REQUIRED ACTION
Go through the entries, filter for the word "natBits", and copy every line that has it.

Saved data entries
_ _ _ _ _ _ _

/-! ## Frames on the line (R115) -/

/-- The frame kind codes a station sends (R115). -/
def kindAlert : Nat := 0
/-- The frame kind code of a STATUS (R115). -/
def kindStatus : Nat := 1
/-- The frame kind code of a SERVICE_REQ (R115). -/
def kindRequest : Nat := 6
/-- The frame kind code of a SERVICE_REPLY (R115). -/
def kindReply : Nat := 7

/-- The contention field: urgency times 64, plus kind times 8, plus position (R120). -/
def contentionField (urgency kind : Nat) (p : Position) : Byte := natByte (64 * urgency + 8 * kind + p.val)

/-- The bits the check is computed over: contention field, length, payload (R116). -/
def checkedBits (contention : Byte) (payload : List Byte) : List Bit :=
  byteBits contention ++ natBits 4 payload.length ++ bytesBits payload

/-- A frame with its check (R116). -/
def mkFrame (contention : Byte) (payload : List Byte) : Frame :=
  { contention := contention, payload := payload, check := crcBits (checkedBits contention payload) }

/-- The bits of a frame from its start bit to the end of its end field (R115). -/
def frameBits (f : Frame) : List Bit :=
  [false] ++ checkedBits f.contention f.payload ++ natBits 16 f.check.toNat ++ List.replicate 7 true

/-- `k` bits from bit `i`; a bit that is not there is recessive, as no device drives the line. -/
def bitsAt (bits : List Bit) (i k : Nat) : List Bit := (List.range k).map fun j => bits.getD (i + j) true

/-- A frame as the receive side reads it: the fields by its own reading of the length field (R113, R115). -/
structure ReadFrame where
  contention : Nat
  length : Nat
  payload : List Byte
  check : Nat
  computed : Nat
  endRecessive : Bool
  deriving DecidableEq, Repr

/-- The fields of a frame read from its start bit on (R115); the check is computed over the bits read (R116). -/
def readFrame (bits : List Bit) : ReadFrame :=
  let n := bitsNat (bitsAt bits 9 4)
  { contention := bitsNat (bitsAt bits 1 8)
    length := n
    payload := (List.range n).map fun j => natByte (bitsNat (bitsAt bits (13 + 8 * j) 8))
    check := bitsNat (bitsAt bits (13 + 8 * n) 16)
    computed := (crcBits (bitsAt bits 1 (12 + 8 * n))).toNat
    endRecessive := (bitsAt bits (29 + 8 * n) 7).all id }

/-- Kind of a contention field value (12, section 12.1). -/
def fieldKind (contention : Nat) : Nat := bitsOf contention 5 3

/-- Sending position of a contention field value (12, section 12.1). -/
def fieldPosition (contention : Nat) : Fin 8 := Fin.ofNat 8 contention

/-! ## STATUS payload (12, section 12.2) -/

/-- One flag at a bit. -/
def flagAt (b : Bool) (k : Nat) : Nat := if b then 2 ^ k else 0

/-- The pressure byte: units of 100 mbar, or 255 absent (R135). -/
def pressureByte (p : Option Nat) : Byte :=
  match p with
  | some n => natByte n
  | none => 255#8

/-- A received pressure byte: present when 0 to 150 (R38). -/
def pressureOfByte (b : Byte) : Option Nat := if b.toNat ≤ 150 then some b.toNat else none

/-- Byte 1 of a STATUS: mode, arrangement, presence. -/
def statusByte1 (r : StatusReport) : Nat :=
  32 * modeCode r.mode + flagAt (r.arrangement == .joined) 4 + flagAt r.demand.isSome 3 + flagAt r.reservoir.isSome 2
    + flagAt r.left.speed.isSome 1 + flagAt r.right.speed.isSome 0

_ _ _ _ _ _ _

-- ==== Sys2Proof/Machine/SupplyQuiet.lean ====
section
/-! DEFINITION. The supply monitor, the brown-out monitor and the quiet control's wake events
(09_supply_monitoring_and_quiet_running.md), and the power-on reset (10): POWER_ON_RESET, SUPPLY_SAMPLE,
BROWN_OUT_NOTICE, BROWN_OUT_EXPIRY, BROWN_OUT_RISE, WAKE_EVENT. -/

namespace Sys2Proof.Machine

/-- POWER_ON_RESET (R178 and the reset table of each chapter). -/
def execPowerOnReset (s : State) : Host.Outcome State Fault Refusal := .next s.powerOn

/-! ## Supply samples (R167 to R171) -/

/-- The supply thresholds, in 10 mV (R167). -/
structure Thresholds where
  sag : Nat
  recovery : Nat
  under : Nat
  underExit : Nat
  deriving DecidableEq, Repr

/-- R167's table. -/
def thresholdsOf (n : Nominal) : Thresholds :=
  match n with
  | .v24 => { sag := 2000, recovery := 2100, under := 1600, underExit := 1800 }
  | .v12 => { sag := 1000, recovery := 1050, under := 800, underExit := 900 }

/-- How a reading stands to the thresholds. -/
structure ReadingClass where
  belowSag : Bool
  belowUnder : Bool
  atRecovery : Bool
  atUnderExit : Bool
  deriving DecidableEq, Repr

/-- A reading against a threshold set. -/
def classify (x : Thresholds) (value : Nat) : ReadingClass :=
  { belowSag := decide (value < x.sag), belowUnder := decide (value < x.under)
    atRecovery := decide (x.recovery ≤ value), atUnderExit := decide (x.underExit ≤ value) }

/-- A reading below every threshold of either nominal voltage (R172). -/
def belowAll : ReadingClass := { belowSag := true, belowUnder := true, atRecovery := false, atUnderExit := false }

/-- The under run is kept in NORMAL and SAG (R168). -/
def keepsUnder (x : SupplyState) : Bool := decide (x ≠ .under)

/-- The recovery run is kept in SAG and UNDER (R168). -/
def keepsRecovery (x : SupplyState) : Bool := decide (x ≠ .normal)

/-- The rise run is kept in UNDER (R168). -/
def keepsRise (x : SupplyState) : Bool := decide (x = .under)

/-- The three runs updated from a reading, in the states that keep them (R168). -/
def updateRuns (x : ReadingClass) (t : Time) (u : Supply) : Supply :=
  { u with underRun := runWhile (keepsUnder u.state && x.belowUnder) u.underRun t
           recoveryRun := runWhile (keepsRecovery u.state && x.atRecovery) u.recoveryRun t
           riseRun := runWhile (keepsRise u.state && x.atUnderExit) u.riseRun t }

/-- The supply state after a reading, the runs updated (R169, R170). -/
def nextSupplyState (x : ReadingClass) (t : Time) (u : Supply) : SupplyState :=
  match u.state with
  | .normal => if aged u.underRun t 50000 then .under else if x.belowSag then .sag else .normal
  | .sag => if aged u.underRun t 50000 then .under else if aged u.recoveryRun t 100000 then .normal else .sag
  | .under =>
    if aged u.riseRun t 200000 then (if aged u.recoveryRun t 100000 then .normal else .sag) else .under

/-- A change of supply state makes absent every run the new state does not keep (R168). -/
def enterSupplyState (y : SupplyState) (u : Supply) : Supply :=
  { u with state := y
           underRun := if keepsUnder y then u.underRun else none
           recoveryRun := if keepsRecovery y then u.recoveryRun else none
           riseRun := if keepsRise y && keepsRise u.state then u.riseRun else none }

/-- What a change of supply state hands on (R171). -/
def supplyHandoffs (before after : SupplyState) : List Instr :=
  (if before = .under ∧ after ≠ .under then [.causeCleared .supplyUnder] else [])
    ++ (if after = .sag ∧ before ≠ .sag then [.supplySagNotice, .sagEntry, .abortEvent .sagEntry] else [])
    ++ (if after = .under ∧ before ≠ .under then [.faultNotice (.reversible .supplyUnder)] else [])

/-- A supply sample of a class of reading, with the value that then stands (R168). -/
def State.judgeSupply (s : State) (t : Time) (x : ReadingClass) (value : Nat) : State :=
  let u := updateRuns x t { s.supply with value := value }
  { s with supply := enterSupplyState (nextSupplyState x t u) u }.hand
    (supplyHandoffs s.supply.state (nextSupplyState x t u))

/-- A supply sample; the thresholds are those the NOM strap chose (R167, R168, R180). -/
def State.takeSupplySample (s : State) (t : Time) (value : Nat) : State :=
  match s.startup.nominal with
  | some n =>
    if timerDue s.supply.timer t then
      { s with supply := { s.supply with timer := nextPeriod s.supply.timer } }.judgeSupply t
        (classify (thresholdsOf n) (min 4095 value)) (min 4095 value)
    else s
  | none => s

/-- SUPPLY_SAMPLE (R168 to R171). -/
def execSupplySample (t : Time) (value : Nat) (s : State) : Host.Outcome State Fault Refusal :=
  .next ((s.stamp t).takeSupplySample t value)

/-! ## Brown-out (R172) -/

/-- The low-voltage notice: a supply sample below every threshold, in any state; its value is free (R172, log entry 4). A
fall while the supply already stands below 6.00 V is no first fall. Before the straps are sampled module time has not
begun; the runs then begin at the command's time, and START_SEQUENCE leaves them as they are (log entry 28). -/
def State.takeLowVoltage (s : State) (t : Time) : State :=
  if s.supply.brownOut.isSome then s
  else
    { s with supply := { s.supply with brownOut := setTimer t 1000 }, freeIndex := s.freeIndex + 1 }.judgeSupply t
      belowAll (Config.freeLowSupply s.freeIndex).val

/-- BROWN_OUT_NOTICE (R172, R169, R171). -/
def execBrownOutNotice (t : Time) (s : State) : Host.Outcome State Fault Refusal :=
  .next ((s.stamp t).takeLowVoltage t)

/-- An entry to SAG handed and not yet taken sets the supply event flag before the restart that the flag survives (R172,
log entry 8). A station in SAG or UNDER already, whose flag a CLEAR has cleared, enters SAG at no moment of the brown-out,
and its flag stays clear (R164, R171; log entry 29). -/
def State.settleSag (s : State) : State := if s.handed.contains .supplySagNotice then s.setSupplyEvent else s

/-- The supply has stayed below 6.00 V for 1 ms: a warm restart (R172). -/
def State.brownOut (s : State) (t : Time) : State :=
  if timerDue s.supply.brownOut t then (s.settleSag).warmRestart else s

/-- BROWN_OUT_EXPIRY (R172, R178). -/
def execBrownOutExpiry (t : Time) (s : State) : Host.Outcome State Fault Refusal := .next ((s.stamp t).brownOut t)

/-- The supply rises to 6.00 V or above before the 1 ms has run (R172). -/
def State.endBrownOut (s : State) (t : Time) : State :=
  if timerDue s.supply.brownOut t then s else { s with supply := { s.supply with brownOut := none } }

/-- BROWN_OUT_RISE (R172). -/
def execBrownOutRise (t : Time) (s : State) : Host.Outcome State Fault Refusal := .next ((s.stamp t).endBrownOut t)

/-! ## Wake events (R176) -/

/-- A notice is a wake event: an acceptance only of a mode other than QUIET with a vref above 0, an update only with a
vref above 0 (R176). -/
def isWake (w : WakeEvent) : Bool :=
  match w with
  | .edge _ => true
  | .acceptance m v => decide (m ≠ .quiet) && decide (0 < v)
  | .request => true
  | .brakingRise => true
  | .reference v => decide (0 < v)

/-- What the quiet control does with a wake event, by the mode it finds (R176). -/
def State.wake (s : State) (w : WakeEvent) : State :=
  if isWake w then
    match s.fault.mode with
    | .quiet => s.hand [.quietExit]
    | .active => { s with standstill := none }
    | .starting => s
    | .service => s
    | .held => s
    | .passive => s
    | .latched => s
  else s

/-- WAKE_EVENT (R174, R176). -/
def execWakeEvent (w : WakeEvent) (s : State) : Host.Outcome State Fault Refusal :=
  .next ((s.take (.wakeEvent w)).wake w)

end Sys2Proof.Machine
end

_ _ _ _ _ _ _

ANSWER
  byteBits contention ++ natBits 4 payload.length ++ bytesBits payload
  [false] ++ checkedBits f.contention f.payload ++ natBits 16 f.check.toNat ++ List.replicate 7 true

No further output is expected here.